Items listed in a dataset
══════

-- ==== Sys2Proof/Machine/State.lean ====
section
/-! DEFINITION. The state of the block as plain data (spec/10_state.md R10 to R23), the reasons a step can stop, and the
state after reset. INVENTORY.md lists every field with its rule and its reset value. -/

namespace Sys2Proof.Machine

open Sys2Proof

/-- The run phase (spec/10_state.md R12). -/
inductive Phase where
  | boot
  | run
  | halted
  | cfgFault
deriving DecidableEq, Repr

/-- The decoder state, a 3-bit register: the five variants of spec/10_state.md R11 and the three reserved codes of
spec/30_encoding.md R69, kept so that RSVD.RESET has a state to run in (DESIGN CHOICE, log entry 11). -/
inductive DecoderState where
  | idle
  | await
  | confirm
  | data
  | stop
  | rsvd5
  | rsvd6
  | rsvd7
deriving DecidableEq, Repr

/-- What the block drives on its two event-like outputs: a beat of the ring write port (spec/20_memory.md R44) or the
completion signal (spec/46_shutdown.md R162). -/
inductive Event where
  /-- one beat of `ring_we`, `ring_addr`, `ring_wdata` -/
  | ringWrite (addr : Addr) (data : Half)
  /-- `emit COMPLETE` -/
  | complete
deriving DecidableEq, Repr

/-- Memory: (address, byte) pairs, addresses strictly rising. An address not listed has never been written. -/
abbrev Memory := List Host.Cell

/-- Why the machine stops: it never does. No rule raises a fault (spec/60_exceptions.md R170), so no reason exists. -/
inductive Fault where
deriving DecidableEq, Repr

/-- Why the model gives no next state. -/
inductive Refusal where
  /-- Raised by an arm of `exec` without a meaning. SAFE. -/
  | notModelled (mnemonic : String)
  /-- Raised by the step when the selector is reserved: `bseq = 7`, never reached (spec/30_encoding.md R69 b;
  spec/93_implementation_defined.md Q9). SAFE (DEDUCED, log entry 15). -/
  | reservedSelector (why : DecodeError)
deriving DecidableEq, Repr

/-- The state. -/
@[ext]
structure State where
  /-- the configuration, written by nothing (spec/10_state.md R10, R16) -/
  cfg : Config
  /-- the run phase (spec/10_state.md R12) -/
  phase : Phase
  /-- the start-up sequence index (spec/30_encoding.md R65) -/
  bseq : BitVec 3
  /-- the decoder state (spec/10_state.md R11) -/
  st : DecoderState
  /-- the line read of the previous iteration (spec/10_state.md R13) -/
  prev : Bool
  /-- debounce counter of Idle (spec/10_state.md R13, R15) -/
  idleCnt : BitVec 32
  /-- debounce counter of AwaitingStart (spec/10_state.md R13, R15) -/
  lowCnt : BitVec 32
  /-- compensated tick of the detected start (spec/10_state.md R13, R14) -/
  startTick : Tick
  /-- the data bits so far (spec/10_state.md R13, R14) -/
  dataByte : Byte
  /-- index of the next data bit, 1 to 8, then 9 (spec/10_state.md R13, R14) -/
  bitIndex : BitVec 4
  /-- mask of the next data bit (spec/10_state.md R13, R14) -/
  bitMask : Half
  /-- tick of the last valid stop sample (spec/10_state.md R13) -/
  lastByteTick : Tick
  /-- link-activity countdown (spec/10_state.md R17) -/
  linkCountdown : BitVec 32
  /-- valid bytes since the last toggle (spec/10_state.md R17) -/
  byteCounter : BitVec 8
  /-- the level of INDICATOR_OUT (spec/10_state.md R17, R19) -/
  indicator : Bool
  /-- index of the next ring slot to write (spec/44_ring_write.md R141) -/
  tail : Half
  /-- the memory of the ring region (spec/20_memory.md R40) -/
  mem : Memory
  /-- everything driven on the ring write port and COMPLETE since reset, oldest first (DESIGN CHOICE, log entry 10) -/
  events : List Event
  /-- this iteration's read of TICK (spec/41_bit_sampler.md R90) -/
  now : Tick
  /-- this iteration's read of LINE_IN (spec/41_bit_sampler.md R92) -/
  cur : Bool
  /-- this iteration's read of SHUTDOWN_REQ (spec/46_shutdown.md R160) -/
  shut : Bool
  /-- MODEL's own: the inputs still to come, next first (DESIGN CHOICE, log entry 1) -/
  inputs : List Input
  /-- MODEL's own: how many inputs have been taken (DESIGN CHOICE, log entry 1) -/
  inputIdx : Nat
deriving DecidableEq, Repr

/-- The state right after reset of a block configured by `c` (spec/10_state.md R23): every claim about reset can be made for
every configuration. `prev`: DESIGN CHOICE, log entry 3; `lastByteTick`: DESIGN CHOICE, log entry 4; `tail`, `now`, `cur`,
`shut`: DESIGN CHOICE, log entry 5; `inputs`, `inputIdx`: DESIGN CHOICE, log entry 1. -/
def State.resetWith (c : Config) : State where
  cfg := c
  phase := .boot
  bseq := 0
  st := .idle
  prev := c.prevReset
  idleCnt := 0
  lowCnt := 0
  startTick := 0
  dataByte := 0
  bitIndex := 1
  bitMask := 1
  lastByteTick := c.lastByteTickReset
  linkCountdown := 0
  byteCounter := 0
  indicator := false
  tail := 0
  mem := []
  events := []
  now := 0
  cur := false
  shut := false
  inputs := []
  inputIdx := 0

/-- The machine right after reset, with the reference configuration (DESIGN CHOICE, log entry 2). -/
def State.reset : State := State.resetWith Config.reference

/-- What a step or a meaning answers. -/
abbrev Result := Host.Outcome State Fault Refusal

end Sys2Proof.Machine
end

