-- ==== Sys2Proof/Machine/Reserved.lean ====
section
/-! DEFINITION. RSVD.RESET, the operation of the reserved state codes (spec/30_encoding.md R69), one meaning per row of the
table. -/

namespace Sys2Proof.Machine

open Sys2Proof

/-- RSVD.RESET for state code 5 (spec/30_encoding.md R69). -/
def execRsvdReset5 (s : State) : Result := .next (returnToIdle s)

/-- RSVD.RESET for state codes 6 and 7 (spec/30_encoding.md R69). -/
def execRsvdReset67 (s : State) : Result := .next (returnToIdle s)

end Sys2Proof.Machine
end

══════

# [WHAT YOU ARE ASKED TO DO]
Will you return exactly the lines above from the one with "(spec/10_state.md R11) -/" down to the one with "lowCnt : BitVec 32", counting both as part of the range?

# [EXERCISE RESPONSE]
  /-- the decoder state (spec/10_state.md R11) -/
  st : DecoderState
  /-- the line read of the previous iteration (spec/10_state.md R13) -/
  prev : Bool
  /-- debounce counter of Idle (spec/10_state.md R13, R15) -/
  idleCnt : BitVec 32
  /-- debounce counter of AwaitingStart (spec/10_state.md R13, R15) -/
  lowCnt : BitVec 32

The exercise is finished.